Не успели мы дойти до подъезда, как на глаза снова попался Густов. Интересно, где он работает?
— Семеныч! — окликнул он меня. — Ты что так рано?
— Переезжаю, Петь, — я улыбнулся, пожав плечами.
— Да ну! — искренне огорчился афганец. — Надолго? И куда?
— На Пролетарскую восемь, — ответил я. — Надеюсь, что всего лишь на месяц.
— Слушай, — подозрительно уставился на меня Густов. — Тебя что, из-за статьи этой, что ли, сняли? Да я им!..
— Тихо-тихо! — я выставил вперед руки. — Да, меня сняли, но я планирую вернуться. Не на того напали.
— Это ты правильно, Жень! — кипятился десантник. — Я… Мы вот что! Мы с моими сослуживцами письмо коллективное напишем! В райком! Краюхину! И Татарчуку в Калинин тоже напишем! Мы этого так не оставим! Сагайдачный! — вдруг крикнул он. — Игорь! Кашеварова из газеты поперли!
— Как же это так, Евгений Семенович? — мой второй сосед-летчик подошел ближе, поздоровался со всеми. — Непорядок. Может, помощь нужна?
— Спасибо, Игорь, — признаться, я был очень тронут. — Думаю, сам справлюсь.
— Письмо напиши в поддержку! — предложил Сагайдачному Густов. — Я сам во все инстанции буду писать, бумагами их завалю!
— Сделаю, — серьезно кивнул Игорь. — На меня можешь рассчитывать.
Сагайдачный пошел дальше по своим делам — я вспомнил, что он был в отпуске, поэтому его появление во дворе в середине дня меня не удивило. А вот Густов увязался за мной и Севой, причем у этих двоих быстро завязался общий разговор, потому что наш водитель недавно дембельнулся из армии, и Петька сразу почувствовал себя старшим товарищем.

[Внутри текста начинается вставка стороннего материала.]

/-- The distance of head `k` to a threshold (R141). -/
def State.distance (s : State) (k : Fin 4) (threshold : Nat) : Nat :=
  if (s.tracks.get k).heldBack then threshold + 256 * s.pocketCount - s.travel k else threshold - s.travel k

/-- The travel lies in the intake window: at or above the discharge, or below the intake close (R67, R79). -/
def State.inWindow (s : State) (k : Fin 4) : Bool :=
  decide (s.discharge ≤ s.travel k) || decide (s.travel k < s.intakeClose)

/-! ## One head's blocks -/

def modEngine (k : Fin 4) (f : Engine → Engine) (s : State) : State := { s with engines := s.engines.modify k f }

def modSlot (k : Fin 4) (f : Slot → Slot) (s : State) : State := { s with slots := s.slots.modify k f }

def modChannel (k : Fin 4) (f : Channel → Channel) (s : State) : State := { s with channels := s.channels.modify k f }

def modDraw (k : Fin 4) (f : OwnDraw → OwnDraw) (s : State) : State := { s with draws := s.draws.modify k f }

def modTrack (k : Fin 4) (f : Track → Track) (s : State) : State := { s with tracks := s.tracks.modify k f }

/-- A write of a block into the record of head `k`'s slot: 'A write to a slot that is not BOUND is not made' (R66). -/
def Slot.write (f : Record → Record) (x : Slot) : Slot := if x.state = .bound then { x with record := f x.record } else x

/-- `Slot.write` on head `k`. -/
def writeRecord (k : Fin 4) (f : Record → Record) (s : State) : State := modSlot k (Slot.write f) s

/-- A reason added to the record of head `k`'s bound jar. -/
def addReason (k : Fin 4) (r : Reason) (s : State) : State :=
  writeRecord k (fun x => { x with reasons := x.reasons.add r }) s

/-! ## Thresholds (R13) -/

/-- The thresholds in the order of 5.2. -/
def allThresholds : List Threshold := [.intakeClose, .cap, .fe, .fl, .fx, .dl, .rel, .discharge]

/-- Whether a threshold is the profile's, on every list. -/
def Threshold.isProfile : Threshold → Bool
  | .intakeClose => true
  | .discharge => true
  | .cap | .fe | .fl | .fx | .dl | .rel => false

/-- The mark of a threshold. -/
def Marks.get (m : Marks) : Threshold → Bool
  | .intakeClose => m.intakeClose | .cap => m.cap | .fe => m.fe | .fl => m.fl | .fx => m.fx | .dl => m.dl
  | .rel => m.rel | .discharge => m.discharge

/-- The marks with a threshold's set. -/
def Marks.set (m : Marks) : Threshold → Marks
  | .intakeClose => { m with intakeClose := true }
  | .cap => { m with cap := true }
  | .fe => { m with fe := true }
  | .fl => { m with fl := true }
  | .fx => { m with fx := true }
  | .dl => { m with dl := true }
  | .rel => { m with rel := true }
  | .discharge => { m with discharge := true }

/-- The marks without those of the recipe thresholds (R101, R107). -/
def Marks.withoutRecipe (m : Marks) : Marks :=
  { m with cap := false, fe := false, fl := false, fx := false, dl := false, rel := false }

/-- The marks at the beginning of a new pass: intake close and discharge cleared (R13). -/
def Marks.newPass (m : Marks) : Marks := { m with intakeClose := false, discharge := false }

/-- The value of a threshold for head `k`. -/
def State.thresholdValue (s : State) (k : Fin 4) : Threshold → Nat
  | .intakeClose => s.intakeClose
  | .discharge => s.discharge
  | .cap => (s.boundRecipe k).aCap
  | .fe => (s.boundRecipe k).aFe
  | .fl => (s.boundRecipe k).aFl
  | .fx => (s.boundRecipe k).aFx
  | .dl => (s.boundRecipe k).aDl
  | .rel => (s.boundRecipe k).aRel

/-- Whether a threshold is on head `k`'s list: the profile's always, the recipe's while a jar is bound (R13). -/
def State.onList (s : State) (k : Fin 4) (t : Threshold) : Bool := t.isProfile || (s.engines.get k).recipe.isSome

/-- Head `k` has reached a threshold in this pass (R84). -/
def State.reached (s : State) (k : Fin 4) (t : Threshold) : Bool := (s.tracks.get k).marks.get t

/-- An unmarked threshold on the list, below 256·P ('A threshold at or above 256·P is never reached', R13). -/
def State.unreached (s : State) (k : Fin 4) (t : Threshold) : Bool :=
  s.onList k t && !s.reached k t && decide (s.thresholdValue k t < 256 * s.pocketCount)

/-- The unmarked thresholds at or below a limit, or all of them, in ascending order of value; equal values keep the
order of 5.2 (R13, R84). -/
def State.due (s : State) (k : Fin 4) (limit : Option Nat) : List Threshold :=
  sortBy (fun a b => decide (s.thresholdValue k a ≤ s.thresholdValue k b))
    (allThresholds.filter (fun t =>
      s.unreached k t && (match limit with | none => true | some x => decide (s.thresholdValue k t ≤ x))))

/-- A threshold of head `k` marked as reached. -/
def markReached (k : Fin 4) (t : Threshold) (s : State) : State :=
  modTrack k (fun x => { x with marks := x.marks.set t }) s

/-! ## The transmit queue (3.2) -/

/-- Whether the station has a group, so that it sends more than service answers (R20). -/
def State.placed (s : State) : Bool := s.unit.g.isSome

/-- The normal frames that count among the 16: those in the normal part, and one in transmission that an entry to
FAULT has left behind (R40). -/
def Transmit.normalCount (t : Transmit) : Nat :=
  t.normal.length + (match t.onLine with | .orphan _ => 1 | .none | .normal | .halt _ => 0)

/-- The bound of the normal part (R40). -/
def normalBound : Nat := 16

/-- The answer of the normal part to an offer: fewer than 16 frames, no second DRAW-OPEN of one head, in FAULT only a
SERVICE-ANSWER, and nothing when silenced (R40). -/
def State.accepts (s : State) (kind : Kind) (payload : List Byte) : Bool :=
  !s.transmit.silenced
  && (decide (s.unit.mode ≠ .fault) || decide (kind = .answer))
  && decide (s.transmit.normalCount < normalBound)
  && !(decide (kind = .drawOpen)
      && s.transmit.normal.any (fun f => decide (f.frame.kind = .drawOpen) && decide (u8 f.frame.payload 0 = u8 payload 0)))

/-- An accepted frame at the tail of the normal part, with the node number in force (R39, R40). -/
def enqueue (kind : Kind) (payload : List Byte) (s : State) : State :=
  { s with transmit := { s.transmit with
      normal := s.transmit.normal ++ [{ frame := ⟨s.unit.node, kind, payload⟩, ticket := s.transmit.ticket }]
      ticket := s.transmit.ticket + 1 } }

/-- The slot rule: an offered HALT enters an empty slot, replaces one of equal or lower severity, and is discarded
otherwise (R42). -/
def putHalt (f : Frame) (s : State) : State :=
  { s with transmit := { s.transmit with
      slot := match s.transmit.slot with
        | none => some f
        | some q => if q.severity ≤ f.severity then some f else some q } }

/-- STOP and TRIP as severity bytes (3.1). -/
def haltStop : Nat := 1
def haltTrip : Nat := 2

/-- A HALT offered by the mode unit (R42); a silenced station discards it (R35). -/
def offerHalt (severity cause : Nat) (s : State) : State :=
  if s.transmit.silenced then s else putHalt ⟨s.unit.node, .halt, [byte severity, byte cause]⟩ s

/-- A received HALT discards a queued one of equal or lower severity (R43). -/
def compareHalt (f : Frame) (s : State) : State :=
  { s with transmit := { s.transmit with
      slot := match s.transmit.slot with
        | none => none
        | some q => if q.severity ≤ f.severity then none else some q } }

/-- The DRAW-OPEN of head `k` is in the normal part and not in transmission, so that a withdrawal succeeds (R44). -/
def State.withdrawable (s : State) (k : Fin 4) : Bool :=
  match s.transmit.onLine, s.transmit.normal with
  | .normal, f :: rest => !f.frame.isDrawOpenOf k && rest.any (fun g => g.frame.isDrawOpenOf k)
  | _, l => l.any (fun g => g.frame.isDrawOpenOf k)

— А я, Семеныч, охранником на завод устроился, — сказал он мне, когда они с Севой обсудили разницу службы на Дальнем Востоке и в Афганистане. — На сельхозтехнику.

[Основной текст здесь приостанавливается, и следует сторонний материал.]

/-- The closed GUARD opens: every channel is TRIPPED with cause GUARD, those of absent heads too (the model's reading,
log 21), no forced run is left, RUN and STAND enter SAFE, the held mark is TRIP before the running modes, and from
ANNOUNCE on a HALT TRIP with cause GUARD stands in a slot that held nothing stronger (R30, R33, R42, R125, R189). GUARD
that is open opens no further (the model's choice, log 13), and GUARD closing changes its level alone. -/
def Obligations.GuardOpeningHaltsTheStation : Prop :=
  ∀ s : State, s.inReset = none →
    (s.pins.guardOpen = false → ∃ t, exec .guardOpens s = .next t
      ∧ t.unit = { s.unit with
          mode := match s.unit.mode with | .run | .stand => .safe | m => m
          held := match s.unit.mode with | .start | .learn | .announce => .trip | _ => s.unit.held }
      ∧ (∀ k, (t.channels.get k).state = .tripped ∧ (t.channels.get k).causes.guard = true)
      ∧ t.service.forced = none ∧ t.pins = { s.pins with guardOpen := true }
      ∧ ((s.unit.mode = .announce ∨ s.unit.mode.running = true) → s.transmit.silenced = false →
        (∀ q, s.transmit.slot = some q → q.severity ≤ 2) →
        t.transmit.slot = some ⟨s.unit.node, .halt, [2, 16]⟩)
      ∧ (s.unit.mode = .start ∨ s.unit.mode = .learn ∨ s.unit.mode = .fault → t.transmit.slot = s.transmit.slot)
      ∧ t.ground = s.ground ∧ t.receive = s.receive ∧ t.tracker = s.tracker ∧ t.view = s.view)
    ∧ (s.pins.guardOpen = true → exec .guardOpens s = .next s)
    ∧ exec .guardCloses s = .next { s with pins := { s.pins with guardOpen := false } }

/-! ## The receiver -/

/-- Bytes build a frame: in HUNT a byte with its lead bit set begins one, and any other is ignored; a length byte of 0
.. 72 gives CHECK or PAYLOAD; payload bytes are kept until the number given has been taken (R53). A frame begun while
the station sends is its own (R59, R60). Another node's byte ends the idle time at its start bit; what is left of its
eleven bit-times passes, and the line is idle again from the end of its stop bit (R38, R46); a byte that follows another
within a time base step follows it at once, and a byte of the own frame takes its time in the transmission (the model's
choices, log 26). -/
def Obligations.BytesBuildAFrame : Prop :=
  ∀ (s : State) (b : Byte), s.inReset = none →
    (s.transmit.onLine ≠ .none → passByte s = s)
    ∧ (s.transmit.onLine = .none → ∃ m n, passByte s = { elapse n s with
        transmit := { s.transmit with byte := none, idle := m + 5 * n - 11 } }
      ∧ s.transmit.byte.getD (if s.transmit.idle < 5 then s.transmit.idle else 0) = m
      ∧ 11 ≤ m + 5 * n ∧ (n = 0 ∨ m + 5 * (n - 1) < 11))
    ∧ (s.receive.receiver = .hunt → ∀ lead stop, exec (.byteTaken b lead stop) s = .next { passByte s with
      receive := if lead = true ∧ stop = true
        then { s.receive with receiver := .length b, own := decide (s.transmit.onLine ≠ .none) } else s.receive })
    ∧ (∀ l, s.receive.receiver = .length l → b.toNat ≤ 72 → exec (.byteTaken b false true) s = .next { passByte s with
      receive := { s.receive with receiver := if b.toNat = 0 then .check l [] else .payload l b.toNat [] } })
    ∧ (∀ l n got, s.receive.receiver = .payload l n got → exec (.byteTaken b false true) s = .next { passByte s with
      receive := { s.receive with
        receiver := if n ≤ got.length + 1 then .check l (got ++ [b]) else .payload l n (got ++ [b]) } })

/-- Within a frame, a dominant stop bit is a FRAMING error whatever the lead bit, and a set lead bit with a recessive
stop bit a TRUNCATED error, whose byte begins a new frame; a length byte above 72 is a LENGTH error. Each is counted up
to 255 and begins doubt in the modes that keep the view (R53, R55, R56, R57, R58, R138). That BYTE_TAKEN of the same
byte is the same event is the model's choice (log 13). -/
def Obligations.ReceiveErrorsAreCounted : Prop :=
  ∀ (s : State) (b : Byte) (lead : Bool), s.inReset = none → s.receive.receiver ≠ .hunt →
    let errors := s.receive.errors
    let same (t : State) : Prop :=
      t.view = (if s.unit.mode.keepsView then { s.view with doubt := true, clean := 0 } else s.view)
      ∧ t.unit = s.unit ∧ t.tracker = (passByte s).tracker ∧ t.ground = s.ground
    (∃ t, exec (.framingError b lead) s = .next t ∧ exec (.byteTaken b lead false) s = .next t
      ∧ t.receive = { s.receive with
          receiver := .hunt, own := false, errors := { errors with framing := min 255 (errors.framing + 1) } }
      ∧ same t)
    ∧ (∃ t, exec (.truncatedError b) s = .next t ∧ exec (.byteTaken b true true) s = .next t
      ∧ t.receive = { s.receive with
          receiver := .length b, own := decide (s.transmit.onLine ≠ .none)
          errors := { errors with truncated := min 255 (errors.truncated + 1) } }
      ∧ same t)
    ∧ (∀ l, s.receive.receiver = .length l → 72 < b.toNat → ∃ t, exec (.lengthError b) s = .next t
      ∧ exec (.byteTaken b false true) s = .next t
      ∧ t.receive = { s.receive with
          receiver := .hunt, own := false, errors := { errors with length := min 255 (errors.length + 1) } }
      ∧ same t)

Память Кашеварова снова зашевелилась и выдала мне небольшую историю: Петька Густов, вернувшись из Афганистана, первое время жестоко пил, даже в милицию попадал за дебоширство. Потом опомнился, попытался устроиться токарем, кем работал до армии, но выяснилось, что из-за контузии у него резко снизилась концентрация. Пришлось довольствоваться низкоквалифицированным трудом и оформлять инвалидность. Но Петька не унывал, и это радовало. А в этом непростом доме, где жили летчики вроде Сагайдачного, главреды вроде меня и парторги вроде Громыхиной, он прописался у дедушки, отставного военного, ветерана Великой Отечественной. Вот только что будет дальше? Как Петька переживет девяностые? Пойдет по кривой дорожке, как Загораев? Нет, если я взялся помогать людям, то делать это должен по максимуму. Надо только подумать, что я могу сделать.